In an article published in The Times, Van Rooyen said that “the inconvenient truth” was that “over 80% of the gambling industry’s advertising is in the largely unregulated online world” and that a ban on TV advertising would not address this issue.
“If the RGA and gambling companies are serious about protecting vulnerable gamblers, then they should start by looking at where they spend the most money, what has the least level of regulation and where there is most evidence of harm: the online world,” he said.
Van Rooyen’s intervention follows reports last week that the RGA was ready to voluntarily agree a TV ad ban during sports broadcasts that began before the 21:00 ‘watershed’ amid growing concern about the societal impact of the UK’s gambling habit.
The RGA responded to a BBC report of the plan by denying that a complete ban had yet been agreed.
Van Rooyen denied that his views were those of “a broadcaster scared of losing TV ad revenue”, pointing out that the pay TV operator had agreed to limit the number of gambling ads to one per commercial break.

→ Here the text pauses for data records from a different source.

/-- Whether a port is in bring-up, and whether its control lanes carry frames. -/
def PortSt.rising (x : PortSt) : Bool := x = .training || x = .keying || x = .identity || x = .calibrating
def PortSt.talks (x : PortSt) : Bool := x = .keying || x = .identity || x = .calibrating || x = .up

/-- FABRIC_JOIN completes once none of its ports is still in bring-up: with SUCCESS, or naming the first that failed
(R389, R390). -/
def State.finishJoin (s : State) : State :=
  match s.joining with
  | none => s
  | some (k, ps) =>
    if ps.any fun p => (s.port p).st.rising then s
    else
      let s := { s with joining := none }
      match ps.find? fun p => (s.port p).st ≠ .up with
      | some p => s.completeCmd k { status := Status.linkDown, result := p }
      | none => { s with fabricOn := true }.completeCmd k { status := Status.success }

/-- A step of bring-up failed (R390). -/
def State.failPort (s : State) (p step : Nat) (delay : Bool) : State :=
  let s := s.modPort p fun k => { k.takeDown .failed with failStep := step }
  s.raise { unit := devRef s.device, cls := 0x18, syndrome := p + step * 2 ^ 8 + b2n delay * 2 ^ 12 }

/-- DEVICE_ID that the fabric description gives a device; 0 for one that it does not list. -/
def State.idOf (s : State) (d : Nat) : BitVec 512 := match s.fabric.devices.find? fun x => x.number = d with
  | some x => x.id
  | none => 0

/-- PORT_BRINGUP_DONE: the step in which the port stands is done, or has failed. Each step is an event of its own; a step that
finds its exchange incomplete has failed (log entry 105). -/
def execPortBringupDone (p : Nat) (b : BringUp) (s : State) : Host.Outcome State Fault Refusal :=
  if 16 ≤ p then .refused .noSuchUnit
  else if !(s.port p).st.rising then .next s
  else match s.fabric.linkAt s.device p with
  | none => .next s
  | some (l, isA) =>
    match bringUp (s.port p) l isA (s.idOf (l.far isA).1) (ownChain s.secret s.fwImage) (kemSeed s.secret) b with
    | .ok k => .next ((s.modPort p fun _ => k).finishJoin)
    | .error (step, delay) => .next ((s.failPort p step delay).finishJoin)

/-! ### FABRIC_JOIN, FABRIC_LEAVE, FABRIC_QUERY -/

/-- Ports of this device that a fabric lists, in ascending order. -/
def Fabric.portsHere (f : Fabric) (d : Nat) : List Nat := (List.range 16).filter fun p => (f.linkAt d p).isSome

/-- The fabric accepted (R389, R423, R439, R440): the number, the Ceiling tree, every listed port in bring-up. A port that
is up on the same link stays up, one no longer listed goes down. DESIGN CHOICE (log entry 99): the group
entries keep the HOME and the device numbers that they hold. -/
def State.acceptFabric (s : State) (f : Fabric) (d : Nat) (k : Cmd) : State :=
  let old := (s.fabric, s.device, s.assigned)
  let s := { s with fabric := f, device := d, assigned := true, ceil := f.tree d, lockedGroups := [], lockedTables := [],
                    failedSeen := [],
                    failedDevs := s.failedDevs.filter fun x => f.devices.any fun y => y.number = x }
  let ps := f.portsHere d
  let keeps (p : Nat) : Bool := old.2.2 && (s.port p).st = .up && old.1.linkAt old.2.1 p = f.linkAt d p && old.2.1 = d
  let s := (List.range 16).foldl (fun s p =>
    if !ps.contains p then s.modPort p fun k => k.takeDown .down
    else if keeps p then s
    else if (s.port p).enabled then s.train p
    else s.failPort p 1 false) s
  { s with joining := some (k, ps) }.finishJoin

/-- FABRIC_JOIN (R389, R402). -/
def execFabricJoin (k : Cmd) (s : State) : Host.Outcome State Fault Refusal :=
  s.runCmd k { op := 0x0400, gen := 1, pf := true, dev := true } true (aligned32 (k.par 0) && k.topZero 1 32 && k.zeroFrom 2) fun s =>
    let b := s.hostRead (k.par 0).toNat (k.par 1).toNat
    if !descriptionOk b then refuse s Status.invalidParameter
    else
      let f := parseFabric b
      let digest := BitVec.ofNat 512 (fromLe (Config.shake256 (b.drop 128) 64))
      match f.devices.find? fun d => d.id = s.deviceId with
      | none => refuse s Status.fabricMismatch
      | some d =>
        if digest ≠ f.digest || !f.portsOk || !f.topologyOk then refuse s Status.fabricMismatch
        else if s.joining.isSome then refuse s Status.invalidParameter
        else .later (s.acceptFabric f d.number k)

/-- Whether a defined group involves another device. -/
def State.farGroup (s : State) : Bool := s.groups.any fun x => x.2.st ≠ .free && (x.2.home ≠ s.device || x.2.cores.any fun c => c.1 ≠ s.device)

/-- FABRIC_LEAVE (R477). -/
def execFabricLeave (k : Cmd) (s : State) : Host.Outcome State Fault Refusal :=
  s.runCmd k { op := 0x0401, gen := 2, pf := true, dev := true } true (k.zeroFrom 0) fun s =>
    if !s.heldJobs.isEmpty || (s.images.any fun x => x.2.isSome) || s.farGroup then refuse s Status.partitionBusy
    else
      let s := { s with windows := mapCanon s.windows Window.reset fun _ w => { w with w0 := 0, w1 := 0 } }
      let s := s.mapPorts fun _ k => k.takeDown .down
      .done { s with assigned := false, device := 0, ceil := CeilTree.reset, fabricOn := false, joining := none } { status := Status.success }

/-- The 256 bytes of FABRIC_QUERY (R478). -/
def State.fabricBytes (s : State) : List Byte :=
  wordBytes ([s.unitSelf, s.ceil.word] ++ (List.range 16).map fun p => (s.port p).stateWord) ++ leBytes 64 s.fabric.digest.toNat ++
    List.replicate 48 0

/-- FABRIC_QUERY. -/
def execFabricQuery (k : Cmd) (s : State) : Host.Outcome State Fault Refusal :=
  s.runCmd k { op := 0x0402, gen := 1 } true (aligned32 (k.par 0) && k.topZero 1 32 && k.zeroFrom 2) fun s =>
    s.replyBytes (k.par 0).toNat (k.par 1).toNat s.fabricBytes { status := Status.success }

/-! ### Control frames lost -/

/-- Held jobs whose schedule uses a port. -/
def State.jobsOnPort (s : State) (p : Nat) : List Nat :=
  s.heldJobs.filter fun j => match (s.job j).bind s.jobImage with
    | some i => i.slots.any fun x => x.port = p
    | none => false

He said that TV advertising is “already highly regulated” and that online advertising, by contrast, is not regulated to anything like the same extent. Van Rooyen said that pulling TV advertising would simply shift advertising “even further online” enabling targeting of the vulnerable via smartphones, tablets and computers, as well as depriving broadcaster of ad revenue in favour of gambling firms and online technology companies that avoid their tax commitments.